Initially, defendant argues that plaintiffs application for an order to seize its assets should have been denied because such action is at odds with a provision in the company’s operating agreement that bars any member from performing “any act that would make it impossible [for defendant] to carry on [its] ordinary business.” However, this agreement does allow members of the company to loan it money and defendant, in accepting the loan, agreed to a provision that allowed plaintiff to unilaterally accelerate all that was due and owing on the prom*1277issory note upon the occurrence of a default. Moreover, any member of a limited liability company who becomes a creditor has “the same rights and obligations with respect thereto as a person who is not a member” (Limited Liability Company Law § 611). Given plaintiffs status as a secured creditor, it had the legal right under its agreement to seize defendant’s assets to protect its financial interest and such action was not inconsistent with any fiduciary obligation it might have owed defendant as a member of the company (see generally Matter of Beverwyck Abstract, L.L.C., 53 AD3d 903, 904 [2008]).

Defendant also claims that plaintiff violated the security agreement by not providing it with notice that it would move against defendant’s assets to satisfy the debt owed on the promissory note. However, plaintiff, in a series of e-mails sent by Juneau to defendant in July and August 2008, repeatedly voiced concern regarding the company’s financial condition and stated that it intended to take “appropriate actions to protect it’s [sic] interest.” Since defendant knew, as previously noted, that plaintiff had the right to accelerate the debt owed on the promissory note in the event of a default, it was on notice that plaintiff could exercise its rights under the security agreement (see Limited Liability Company Law § 611) and pursue an order of seizure to protect its financial interests.

As for Supreme Court’s decision allowing plaintiff to file a substitute undertaking (see CPLR 2506), the bond provided sufficient protection for any loss that defendant might suffer if it ultimately prevailed in this action and, at the same time, satisfied plaintiffs obligation as set forth in the court’s order. Defendant, while objecting to the process employed by plaintiff in filing the substitute undertaking, has not claimed that the bond is insufficient to secure the undertaking, or that it is invalid. Therefore, defendant’s challenge to this substitute undertaking was properly denied (see Johanson Resources v La Vallee, 285 AD2d 761, 761 [2001]).

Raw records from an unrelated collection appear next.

/-- R362, R364: a payload byte of the line of link `j`; words beyond CXP_LINEW are dropped and counted. -/
def cxpByte (g j : Nat) (b : Byte) (p : Bool) (s : State) : State :=
  let x := s.cxp g j
  let k := cxpCfg s g j
  let linew := s.get (F.CXP_LINEW_WORDS g j)
  if x.src.skip then s
  else if linew != 0 && decide (linew ≤ x.src.idx) then
    let n := x.src.accN + 8
    let sub := if n < k.bits then x.src.sub else x.src.sub ++ [0]
    let full := decide (perWord k.pack ≤ sub.length)
    s.setCxp g j { x with src := { x.src with
      accN := if n < k.bits then n else n - k.bits
      sub := if full then [] else sub, long := if full then x.src.long + 1 else x.src.long } }
  else
    let (y, s1) := lineByte k b p x.src s
    s1.setCxp g j { x with src := y }

/-- R362–R364, R431: what a packet of link `j` carries; `p`: its words are poisoned. A line start ends a line that is still
in progress. -/
def cxpItems (g j : Nat) (p : Bool) : List CxpItem → State → State
  | [], s => s
  | .image f :: l, s => cxpItems g j p l (s.setCxp g j { s.cxp g j with format := f })
  | .start :: l, s =>
    let s1 := cxpLineEnd g j s
    cxpItems g j p l (s1.setCxp g j { s1.cxp g j with src := { (s1.cxp g j).src with skip := false, inLine := true } })
  | .byte b :: l, s => cxpItems g j p l (cxpByte g j b p s)
  | .eol :: l, s => cxpItems g j p l (cxpLineEnd g j s)

/-- Words that the payload bytes of a packet make up. -/
def itemWords (k : LineCfg) (l : List CxpItem) : Nat :=
  ceilDiv ((l.filter fun i => match i with
    | .byte _ => true
    | _ => false).length * 8 / k.bits) (perWord k.pack)

/-- R364: a loss of link `j` is marked in its queues. -/
def cxpLost (g j cause : Nat) (n : Option Nat) (s : State) : State :=
  let (y, s1) := lineLost (cxpCfg s g j) cause n (s.cxp g j).src s
  s1.setCxp g j { s.cxp g j with src := y }

/-- R364: a stream packet of link `j` whose turn it is. -/
def cxpTake (g j : Nat) (q : CxpPkt) (s : State) : State :=
  let skip := (s.cxp g j).nextTag.any fun t => t != q.tag
  let s1 := s.when skip (cxpLost g j 0x9 q.missing)
  let s2 := s1.when q.crcBad fun t => (t.count (F.CXP_CRCERR_VALUE g j) 1).irq (cxpPage g) j
  let s3 := if q.crcBad && !s.flag (F.CXP_LINK_CRCACT g j) then cxpLost g j 0x8 (some (itemWords (cxpCfg s g j) q.items)) s2
    else cxpItems g j q.crcBad q.items s2
  s3.setCxp g j { s3.cxp g j with nextTag := some ((q.tag + 1) % 256) }

/-- Packets in tag order from `next` on, with one more. -/
def insertTag (next : Nat) (q : CxpPkt) : List CxpPkt → List CxpPkt
  | [] => [q]
  | x :: l => if (q.tag + 256 - next) % 256 < (x.tag + 256 - next) % 256 then q :: x :: l else x :: insertTag next q l

/-- R366: packets that came ahead of their turn are taken in tag order. With as many waiting as the link has connections,
the packet before them will not come: its tag skips (DESIGN CHOICE, log 151). -/
def cxpDrain (g j : Nat) : Nat → State → State
  | 0, s => s
  | n + 1, s =>
    let x := s.cxp g j
    match x.ahead with
    | [] => s
    | q :: l =>
      if x.nextTag.all (· == q.tag) || 2 ^ s.get (F.CXP_LINK_SIZE g j) ≤ x.ahead.length then
        cxpDrain g j n (cxpTake g j q (s.setCxp g j { x with ahead := l }))
      else s

/-- R364–R366: a stream packet of link `j`. `q.missing`: the words lost when its tag skips. -/
def cxpStream (g j id : Nat) (q : CxpPkt) (s : State) : State :=
  if !groupUp s g 1 || !s.flag (F.CXP_LINK_EN g j) || s.flag (F.CXP_STAT_SPDCHG g j) then s
  else if id != s.get (F.CXP_LINK_STREAMID g j) then s.count (F.CXP_OTHERID_VALUE g j) 1
  else
    let x := s.cxp g j
    cxpDrain g j 9 (s.setCxp g j { x with ahead := insertTag (x.nextTag.getD q.tag) q x.ahead })

def cxpRefused (g j : Nat) (s : State) : State := s.put (F.CXP_STAT_CFG_REFUSED g j) 1

/-- R366: link `j` with `n` connections would overlap an enabled link. -/
def linkOverlap (s : State) (g j n : Nat) : Bool :=
  (List.range 8).any fun i => i != j && s.flag (F.CXP_LINK_EN g i) &&
    decide (i < j + n) && decide (j < i + 2 ^ s.get (F.CXP_LINK_SIZE g i))

/-- R366: the rate of an enabled link changes, and its lanes retrain. -/
def speedChange (g j : Nat) (s : State) : State :=
  let s1 := s.each (2 ^ s.get (F.CXP_LINK_SIZE g j)) fun i t => laneRetrain g (j + i) t
  s1.put (F.CXP_STAT_SPDCHG g j) 1

/-- R366: a write of CXP_LINK(j). -/
def cxpLinkWrite (g j : Nat) (v : Word) (s : State) : State :=
  let fixed := [F.CXP_LINK_SIZE g j, F.CXP_LINK_VER g j, F.CXP_LINK_PACK g j, F.CXP_LINK_CRCACT g j, F.CXP_LINK_STREAMID g j]
  let en := (F.CXP_LINK_EN g j).of v.toNat == 1
  let was := s.flag (F.CXP_LINK_EN g j)
  let n := 2 ^ (F.CXP_LINK_SIZE g j).of v.toNat
  if was && !keeps s v fixed then cxpRefused g j s
  else if !was && en && (j % n != 0 || linkOverlap s g j n) then cxpRefused g j s
  else
    let faster := was && en && (F.CXP_LINK_SPEED g j).of v.toNat != s.get (F.CXP_LINK_SPEED g j)
    let s1 := s.when faster (speedChange g j)
    let s2 := s1.loadAll v (fixed ++ [F.CXP_LINK_EN g j, F.CXP_LINK_SPEED g j])
    let s3 := s2.when (was != en) fun t => t.setCxp g j { trig := (t.cxp g j).trig }
    linksRefresh g s3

Finally, we affirm Supreme Court’s order denying defendant’s application that plaintiff be compelled to reimburse it for certain expenditures that were incurred by the business between the time the temporary restraining order was issued (July 21, 2008) and the order authorizing the seizure of defendant’s assets was entered (Nov. 6, 2008). The court, when it issued the temporary restraining order, specifically authorized defendant to renew its application to vacate this order if the parties were unable to agree on the payment of essential business expenses that had to be paid to keep the business in operation. Given that during this period defendant only made one claim for the *1278payment of such an expense—that being the payment of fees owed its general manager and litigation counsel—its belated application to recoup other expenses incurred during this period was properly denied.

Peters, J.P, Rose and Garry, JJ., concur; Kavanagh, J., not taking part. Ordered that the orders are affirmed, with costs.

. Stykes-Rua’s husband, Vincent Rua, was defendant’s general manager.

. Stykes-Rua makes no argument on appeal with respect to the denial of her motion to intervene.